Job 27 – Job Continues His Reply to Bildad’s 3rd Statement: “I Will Maintain My Integrity”

Job 27 – Job Continues His Reply to Bildad’s 3rd Statement: “I Will Maintain My Integrity”

Job took up his discourse again saying that the living God has taken away his right, and made his soul bitter. As long as he has breath and the spirit of God is in his nostrils, his lips will not speak falsehood or deceit. Far be it from Job to say Bildad is right; till Job dies he will not put away his integrity. Job says, “I hold fast my righteousness and will not let it go; my heart does not reproach me for any of my days. Let my enemy be as the wicked, and him who rises up against me as the unrighteous. What is the hope of the godless when God cuts him off, when God takes away his life? Will God hear the cry of the godless when distress comes upon him? Will the godless take delight in God? Will the godless call upon God at all times? I (Job) will teach you (Bildad) concerning the hand of God; what is with the Almighty God I will not conceal. All of you (Eliphaz, Bildad, and Zophar) have seen it yourselves; why then had you become altogether vain (empty)? This is the portion of the wicked man with God, and the heritage that oppressors receive from the Almighty: If his children are multiplied, it is for the sword, and his descendants have not enough bread. Those who survive him (God Almighty) the pestilence buries, and his widows do not weep. Though the wicked heap up silver like dust, and pile up clothing like clay, he (the wicked) may pile it up, but the righteous will wear it, and the innocent will divide the silver. The wicked builds his house like a moth’s, like a booth that a watchman makes. The wicked goes to bed rich, but will do so no more; he opens his eyes, and his wealth is gone. Terrors overtake the unrighteous like a flood; in the night a whirlwind carries him off. The east wind lifts him up and he is gone; it sweeps the unrighteous out of his place. It hurls at the wicked without pity; the unrighteous flees from its power in headlong flight. It claps its hands at him and hisses at him from its place.

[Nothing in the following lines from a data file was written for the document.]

-- ==== Sys2Proof/Machine/Sha512.lean ====
section
/-! DEFINITION. Family F2, the SHA-512 compression routine (spec/46_compress_sha512.md R220 to R225). Every word has
64 bits and every `+` wraps modulo 2^64. -/

namespace Sys2Proof.Machine

/-- Entries 0 to 15 of R221. -/
def k512Part0 : List (BitVec 64) :=
  [0x428A2F98D728AE22, 0x7137449123EF65CD,
   0xB5C0FBCFEC4D3B2F, 0xE9B5DBA58189DBBC,
   0x3956C25BF348B538, 0x59F111F1B605D019,
   0x923F82A4AF194F9B, 0xAB1C5ED5DA6D8118,
   0xD807AA98A3030242, 0x12835B0145706FBE,
   0x243185BE4EE4B28C, 0x550C7DC3D5FFB4E2,
   0x72BE5D74F27B896F, 0x80DEB1FE3B1696B1,
   0x9BDC06A725C71235, 0xC19BF174CF692694]

/-- Entries 16 to 31 of R221. -/
def k512Part1 : List (BitVec 64) :=
  [0xE49B69C19EF14AD2, 0xEFBE4786384F25E3,
   0x0FC19DC68B8CD5B5, 0x240CA1CC77AC9C65,
   0x2DE92C6F592B0275, 0x4A7484AA6EA6E483,
   0x5CB0A9DCBD41FBD4, 0x76F988DA831153B5,
   0x983E5152EE66DFAB, 0xA831C66D2DB43210,
   0xB00327C898FB213F, 0xBF597FC7BEEF0EE4,
   0xC6E00BF33DA88FC2, 0xD5A79147930AA725,
   0x06CA6351E003826F, 0x142929670A0E6E70]

/-- Entries 32 to 47 of R221. -/
def k512Part2 : List (BitVec 64) :=
  [0x27B70A8546D22FFC, 0x2E1B21385C26C926,
   0x4D2C6DFC5AC42AED, 0x53380D139D95B3DF,
   0x650A73548BAF63DE, 0x766A0ABB3C77B2A8,
   0x81C2C92E47EDAEE6, 0x92722C851482353B,
   0xA2BFE8A14CF10364, 0xA81A664BBC423001,
   0xC24B8B70D0F89791, 0xC76C51A30654BE30,
   0xD192E819D6EF5218, 0xD69906245565A910,
   0xF40E35855771202A, 0x106AA07032BBD1B8]

/-- Entries 48 to 63 of R221. -/
def k512Part3 : List (BitVec 64) :=
  [0x19A4C116B8D2D0C8, 0x1E376C085141AB53,
   0x2748774CDF8EEB99, 0x34B0BCB5E19B48A8,
   0x391C0CB3C5C95A63, 0x4ED8AA4AE3418ACB,
   0x5B9CCA4F7763E373, 0x682E6FF3D6B2B8A3,
   0x748F82EE5DEFB2FC, 0x78A5636F43172F60,
   0x84C87814A1F0AB72, 0x8CC702081A6439EC,
   0x90BEFFFA23631E28, 0xA4506CEBDE82BDE9,
   0xBEF9A3F7B2C67915, 0xC67178F2E372532B]

/-- Entries 64 to 79 of R221. -/
def k512Part4 : List (BitVec 64) :=
  [0xCA273ECEEA26619C, 0xD186B8C721C0C207,
   0xEADA7DD6CDE0EB1E, 0xF57D4F7FEE6ED178,
   0x06F067AA72176FBA, 0x0A637DC5A2C898A6,
   0x113F9804BEF90DAE, 0x1B710B35131C471B,
   0x28DB77F523047D84, 0x32CAAB7B40C72493,
   0x3C9EBE0A15C9BEBC, 0x431D67C49C100D4C,
   0x4CC5D4BECB3E42B6, 0x597F299CFC657E2A,
   0x5FCB6FAB3AD6FAEC, 0x6C44198C4A475817]

/-- The round constants `K512[0..79]` (R221). -/
def k512 : List (BitVec 64) := k512Part0 ++ k512Part1 ++ k512Part2 ++ k512Part3 ++ k512Part4

/-- `Σ0` (R222). -/
def bigSigma0W64 (x : BitVec 64) : BitVec 64 := rotr 28 x ^^^ rotr 34 x ^^^ rotr 39 x

/-- `Σ1` (R222). -/
def bigSigma1W64 (x : BitVec 64) : BitVec 64 := rotr 14 x ^^^ rotr 18 x ^^^ rotr 41 x

/-- `σ0` (R222). -/
def smallSigma0W64 (x : BitVec 64) : BitVec 64 := rotr 1 x ^^^ rotr 8 x ^^^ shr 7 x

/-- `σ1` (R222). -/
def smallSigma1W64 (x : BitVec 64) : BitVec 64 := rotr 19 x ^^^ rotr 61 x ^^^ shr 6 x

/-- The word `W[t]` that follows the words listed, the latest first (R223). -/
def sha512NextW (ws : List (BitVec 64)) : BitVec 64 :=
  smallSigma1W64 (ws.getD 1 0) + ws.getD 6 0 + smallSigma0W64 (ws.getD 14 0) + ws.getD 15 0

/-- `n` more words of the schedule, the latest first. -/
def sha512Extend : Nat → List (BitVec 64) → List (BitVec 64)
  | 0, ws => ws
  | n + 1, ws => sha512Extend n (sha512NextW ws :: ws)

/-- The message schedule `W[0..79]` of a 16-word block (R223). -/
def sha512Schedule (m : List (BitVec 64)) : List (BitVec 64) := (sha512Extend 64 m.reverse).reverse

/-- `T1` of a round with the constant `k` and the schedule word `w` (R224). -/
def sha512T1 (s : Work8 64) (k w : BitVec 64) : BitVec 64 :=
  s.h + bigSigma1W64 s.e + ch s.e s.f s.g + k + w

/-- `T2` of a round (R224). -/
def sha512T2 (s : Work8 64) : BitVec 64 := bigSigma0W64 s.a + maj s.a s.b s.c

/-- One round with the constant `k` and the schedule word `w` (R224). -/
def sha512Round (s : Work8 64) (k w : BitVec 64) : Work8 64 :=
  { a := sha512T1 s k w + sha512T2 s
    b := s.a
    c := s.b
    d := s.c
    e := s.d + sha512T1 s k w
    f := s.e
    g := s.f
    h := s.g }

/-- The rounds, one for each pair of a constant and a schedule word. -/
def sha512Rounds (s : Work8 64) : List (BitVec 64 × BitVec 64) → Work8 64
  | [] => s
  | (k, w) :: kws => sha512Rounds (sha512Round s k w) kws

/-- The working registers at the start (R224). -/
def sha512Init (h : List (BitVec 64)) : Work8 64 :=
  ⟨h.getD 0 0, h.getD 1 0, h.getD 2 0, h.getD 3 0, h.getD 4 0, h.getD 5 0, h.getD 6 0, h.getD 7 0⟩

/-- `SHA512Compress(H[0..7], M[0..15])` (R224). -/
def sha512Compress (h m : List (BitVec 64)) : List (BitVec 64) :=
  let r := sha512Rounds (sha512Init h) (k512.zip (sha512Schedule m))
  [h.getD 0 0 + r.a, h.getD 1 0 + r.b, h.getD 2 0 + r.c, h.getD 3 0 + r.d,
   h.getD 4 0 + r.e, h.getD 5 0 + r.f, h.getD 6 0 + r.g, h.getD 7 0 + r.h]

end Sys2Proof.Machine
end

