-- ==== Sys2Proof/Laws/Steps.lean ====
section
/-! SUPPORT. What one input from outside can do: the register an access reaches, a host write of it, a race and a
reset during a command, and from these everything a step can answer. -/

namespace Sys2Proof.Machine

/-! ## The register an access reaches (R20, R22) -/

/-- A register's own offset names it. -/
@[simp] theorem regAt_regOffset (r : Reg) : regAt? (regOffset r) = some r := by cases r <;> rfl

/-- The register at an offset stands at that offset. -/
theorem regOffset_of_regAt {off : Nat} {r : Reg} (h : regAt? off = some r) : regOffset r = off := by
  unfold regAt? at h
  split at h <;> simp_all <;> (subst h; rfl)

/-- An aligned 32-bit access at an offset of an aligned window reaches the register there. -/
theorem accessReg_offset {a : Addr} {b : Block} {off : Nat} (hb : b.base.toNat % 64 = 0)
    (ha : a.toNat = b.base.toNat + off) (h4 : off % 4 = 0) :
    accessReg .w32 a b = (regAt? off).elim (.error .accessReserved) .ok := by
  unfold accessReg
  rw [if_neg (by simp), if_neg (by omega), ha, Nat.add_sub_cancel_left]
  cases regAt? off <;> rfl

/-! ## A host write of a register -/

/-- Everything a host write of a register can answer. -/
theorem writeReg_cases {r : Reg} {v : Word} {s t : State} (h : writeReg r v s = .next t) :
    (r = .CMD ∧ runCommand v s = .next t)
      ∨ (∃ x, t = s.setStateAddr x) ∨ (∃ x, t = s.setBlockAddr x) ∨ t = s := by
  cases r <;> simp only [writeReg, Host.Outcome.next.injEq] at h
  · exact .inl ⟨rfl, h⟩
  all_goals first
    | exact .inr (.inr (.inr h.symm))
    | exact .inr (.inl ⟨_, h.symm⟩)
    | exact .inr (.inr (.inl ⟨_, h.symm⟩))

/-! ## Draws -/

/-- Drawing ranges writes memory and counts; nothing else. -/
theorem drawSpans_frame (rs : List Span) (s : State) :
    rs.foldl State.drawSpan s
      = { s with mem := (rs.foldl State.drawSpan s).mem, draws := (rs.foldl State.drawSpan s).draws } := by
  induction rs generalizing s with
  | nil => rfl
  | cons r rs ih => rw [List.foldl_cons, ih (s.drawSpan r)]; rfl

/-- Drawing ranges leaves the bytes outside them. -/
theorem drawSpans_outside {rs : List Span} {a : Nat} (h : spansHave rs a = false) (s : State) :
    readByte (rs.foldl State.drawSpan s).mem a = readByte s.mem a := by
  induction rs generalizing s with
  | nil => rfl
  | cons r rs ih =>
    rw [spansHave_cons, Bool.or_eq_false_iff] at h
    rw [List.foldl_cons, ih h.2, State.drawSpan_mem]
    exact readByte_writeBytes_outside _ (by simpa [Span.has_false_iff] using h.1)

/-- Drawing ranges below `2^64` keeps the canonical form. -/
theorem drawSpans_wf {rs : List Span} {s : State} (hr : ∀ r ∈ rs, r.base + r.len ≤ addrSpace)
    (h : s.mem.wf = true) : (rs.foldl State.drawSpan s).mem.wf = true := by
  induction rs generalizing s with
  | nil => exact h
  | cons r rs ih =>
    exact ih (fun q hq => hr q (List.mem_cons_of_mem _ hq))
      (wf_writeBytes _ (by simpa using hr r (by simp)) h)

/-- The ranges a command writes do not pass the top of the address space. -/
theorem memWrites_le {i : Instr} {s : State} {r : Span} (h : r ∈ memWrites i s) : r.base + r.len ≤ addrSpace := by
  cases i <;> simp only [memWrites, List.not_mem_nil] at h
  · split at h
    · split at h
      · rename_i ha
        simp only [List.mem_singleton] at h
        subst h
        exact admit_le ha
      · simp at h
    · simp at h
  · split at h
    · rename_i f hf
      simp only [List.mem_singleton] at h
      subst h
      exact admit_le (compressCheck_run hf).2.2.2.1
    · simp at h

/-- The ranges a command word writes do not pass the top of the address space. -/
theorem wordWrites_le {c : Word} {s : State} {r : Span} (h : r ∈ wordWrites c s) : r.base + r.len ≤ addrSpace := by
  unfold wordWrites at h
  split at h
  · simp at h
  · exact memWrites_le h

/-! ## Races (R63) -/

/-- The other agents' accesses change memory, what they were given back, and the count of draws. -/
theorem otherEffects_frame (ws : List Span) (os : List OtherAccess) (s : State) :
    os.foldl (otherEffect ws) s
      = { s with mem := (os.foldl (otherEffect ws) s).mem, observed := (os.foldl (otherEffect ws) s).observed,
                 draws := (os.foldl (otherEffect ws) s).draws } := by
  induction os generalizing s with
  | nil => rfl
  | cons o os ih =>
    rw [List.foldl_cons, ih]
    cases o <;> simp only [otherEffect]
    · split <;> rfl
    · rfl
    · rfl

/-- A byte that no other agent stores to keeps its value. -/
theorem otherEffects_outside {ws : List Span} {os : List OtherAccess} {a : Nat}
    (h : ∀ y v, OtherAccess.write y v ∈ os ∨ OtherAccess.lateStore y v ∈ os → y.toNat ≠ a) (s : State) :
    readByte (os.foldl (otherEffect ws) s).mem a = readByte s.mem a := by
  induction os generalizing s with
  | nil => rfl
  | cons o os ih =>
    have hrest := ih fun y v hy => h y v (by rcases hy with hy | hy <;> simp [hy])
    rw [List.foldl_cons, hrest]
    cases o with
    | read y => simp only [otherEffect]; split <;> rfl
    | write y v =>
      have := h y v (by simp)
      exact readByte_writeByte_ne v (by omega)
    | lateStore y v =>
      have := h y v (by simp)
      exact readByte_writeByte_ne v (by omega)

/-- The other agents' accesses keep the canonical form. -/
theorem otherEffects_wf (ws : List Span) (os : List OtherAccess) {s : State} (h : s.mem.wf = true) :
    (os.foldl (otherEffect ws) s).mem.wf = true := by
  induction os generalizing s with
  | nil => exact h
  | cons o os ih =>
    refine ih ?_
    cases o with
    | read y => simp only [otherEffect]; split <;> exact h
    | write y v => exact wf_writeByte v y.isLt h
    | lateStore y v => exact wf_writeByte v y.isLt h

/-- The end of a race changes memory, what was given back, and the count of draws. -/
theorem settleRace_frame (rs ws : List Span) (os : List OtherAccess) (s : State) :
    settleRace rs ws os s
      = { s with mem := (settleRace rs ws os s).mem, observed := (settleRace rs ws os s).observed,
                 draws := (settleRace rs ws os s).draws } := by
  unfold settleRace
  simp only
  split
  · rw [drawSpans_frame, otherEffects_frame]
  · exact otherEffects_frame ws os s

/-- A byte that the command does not write and no other agent stores to keeps its value. -/
theorem settleRace_outside {rs ws : List Span} {os : List OtherAccess} {a : Nat} (hw : spansHave ws a = false)
    (h : ∀ y v, OtherAccess.write y v ∈ os ∨ OtherAccess.lateStore y v ∈ os → y.toNat ≠ a) (s : State) :
    readByte (settleRace rs ws os s).mem a = readByte s.mem a := by
  unfold settleRace
  simp only
  split
  · rw [drawSpans_outside hw, otherEffects_outside h]
  · exact otherEffects_outside h s

/-! ## Everything a step can do -/

/-- Everything a step can answer. Either nothing was asked; or some instance is addressed, and then: a word was
written to its CMD and ran (alone, or settled with what other agents did); or an address register was replaced;
or it was reset (after draws, when a command was abandoned); or nothing changed but what is given back; or
host memory was stored to. -/
theorem step_cases {s t : State} (h : step s = .next t) :
    (s.host = [] ∧ t = s)
    ∨ ∃ e rest, s.host = e :: rest ∧
      ((∃ u, { s with host := rest }.select (match e with
            | .write _ a _ | .read _ a | .reset a | .racing a _ _ | .resetDuring a _ | .store a _ | .load a _ => a)
              = some u
          ∧ ((∃ w a v, e = .write w a v ∧
                (runCommand v u = .next t ∨ (∃ x, t = u.setStateAddr x) ∨ (∃ x, t = u.setBlockAddr x) ∨ t = u))
            ∨ (∃ w a o, e = .read w a ∧ t = u.observe o)
            ∨ (∃ a, e = .reset a ∧ t = u.resetBlk)
            ∨ (∃ a c, e = .resetDuring a c ∧ t = ((wordWrites c u).foldl State.drawSpan u).resetBlk)
            ∨ (∃ a c os x, e = .racing a c os ∧ runCommand c u = .next x
                ∧ t = settleRace (wordReads c u) (wordWrites c u) os x)))
        ∨ (∃ a bs, e = .store a bs ∧ a.toNat + bs.length ≤ addrSpace
            ∧ t = { s with host := rest }.memWrite a.toNat bs)
        ∨ (∃ a n o, e = .load a n ∧ t = { s with host := rest }.observe o)) := by
  unfold step at h
  split at h
  · rename_i hh; exact .inl ⟨hh, by simpa using h.symm⟩
  rename_i e rest hh
  refine .inr ⟨e, rest, hh, ?_⟩
  cases e with
  | write w a v =>
    simp only [hostEvent, windowWrite] at h
    split at h
    · simp at h
    rename_i u hu
    split at h
    · simp at h
    exact .inl ⟨u, hu, .inl ⟨w, a, v, rfl, (writeReg_cases h).imp (·.2) id⟩⟩
  | read w a =>
    simp only [hostEvent, windowRead] at h
    split at h
    · simp at h
    rename_i u hu
    split at h
    · simp at h
    exact .inl ⟨u, hu, .inr (.inl ⟨w, a, _, rfl, by simpa using h.symm⟩)⟩
  | store a bs =>
    simp only [hostEvent, hostStore, memoryRefusal] at h
    split at h
    · simp at h
    rename_i hr
    refine .inr (.inl ⟨a, bs, rfl, ?_, by simpa using h.symm⟩)
    by_contra hlt
    rw [if_pos (by omega)] at hr
    simp at hr
  | load a n =>
    simp only [hostEvent, hostLoad] at h
    split at h
    · simp at h
    exact .inr (.inr ⟨a, n, _, rfl, by simpa using h.symm⟩)
  | reset a =>
    simp only [hostEvent, resetEvent] at h
    split at h
    · simp at h
    rename_i u hu
    exact .inl ⟨u, hu, .inr (.inr (.inl ⟨a, rfl, by simpa using h.symm⟩))⟩
  | racing a c os =>
    simp only [hostEvent, racingCommand] at h
    split at h
    · simp at h
    rename_i u hu
    split at h
    · simp at h
    split at h
    · rename_i x hx
      exact .inl ⟨u, hu, .inr (.inr (.inr (.inr ⟨a, c, os, x, rfl, hx, by simpa using h.symm⟩)))⟩
    · simp at h
    · simp at h
  | resetDuring a c =>
    simp only [hostEvent, abandonedCommand] at h
    split at h
    · simp at h
    rename_i u hu
    exact .inl ⟨u, hu, .inr (.inr (.inr (.inl ⟨a, c, rfl, by simpa using h.symm⟩)))⟩

/-! ## Several steps -/

@[simp] theorem runSteps_zero (s : State) : runSteps 0 s = .next s := rfl

/-- A step that is taken is the first of the run. -/
theorem runSteps_succ {k : Nat} {s t : State} (h : step s = .next t) : runSteps (k + 1) s = runSteps k t := by
  rw [runSteps, h]

/-- A run is cut anywhere. -/
theorem runSteps_add {j k : Nat} {s t : State} (h : runSteps j s = .next t) :
    runSteps (j + k) s = runSteps k t := by
  induction j generalizing s with
  | zero => rw [runSteps, Host.Outcome.next.injEq] at h; rw [h, Nat.zero_add]
  | succ j ih =>
    rw [show j + 1 + k = j + k + 1 by omega]
    cases hs : step s with
    | next u =>
      rw [runSteps_succ hs] at h ⊢
      exact ih h
    | fault f => rw [runSteps, hs] at h; simp at h
    | refused r => rw [runSteps, hs] at h; simp at h

end Sys2Proof.Machine
end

Job seeks to maintain his integrity by teaching his friends concerning the hand of God with six examples. The portion of the wicked/oppressors with and from God Almighty is God’s wrath. (1) So, if they experience what looks like God’s favor and blessing in the gift of children, the reality is that their children are multiplied for the sword, and eventually those descendants won’t have enough bread. (2) Those who survive God, sickness will bury and the wicked/oppressor’s wives who have been widowed won’t weep. The wives of rich wicked men won’t even be sorrowful at their death. (3) The wicked heap up money and clothes, but the righteous will wear it and the innocent will inherit it (divide it up). (4) The rich wicked/oppressors build houses and watch it with the equivalence of a security guard or security system. (5) They go to bed rich, but not for long. (6) Terrors overtake the rich unrighteous/wicked/oppressors like a flood, in the night a whirlwind/tornado carries him off. Natural disaster in the form of east wind hurls the wicked without pity. Job is perplexed with his friends because he is teaching them what they already know saying that in these six things, “All of you have seen [the hand of God] yourselves” (v. 12). He is appealing to these six things to disprove that earthly prosperity is a sign of righteousness or wickedness. Job’s point is that God will do what He will do, and it’s wrong to say that those whom God counts as righteous are proven to be righteous because life is easy and they never suffer. Job’s point is that this world is broken, and God’s pleasure and favor for His people cannot be determined based upon a man’s situation in life. Praise God for this truth, because the only one who was truly righteous, Jesus Christ, became poor and suffered for His people. According to the theological formulations of Job’s friends, the gospel of Jesus Christ would be impossible. They would have simply written off Jesus Christ as unrighteous because of His humiliation and suffering. But to the praise of God’s glorious grace, Jesus suffered to declare an unrighteous people deserving only of God’s wrath as righteous. In Christ’s humiliation, and identifying with his suffering we have become rich, not in an earthly sense, but eternally rich because we have found the treasure in the field, the pearl of great price, salvation by faith alone in the death and resurrection of Jesus Christ alone.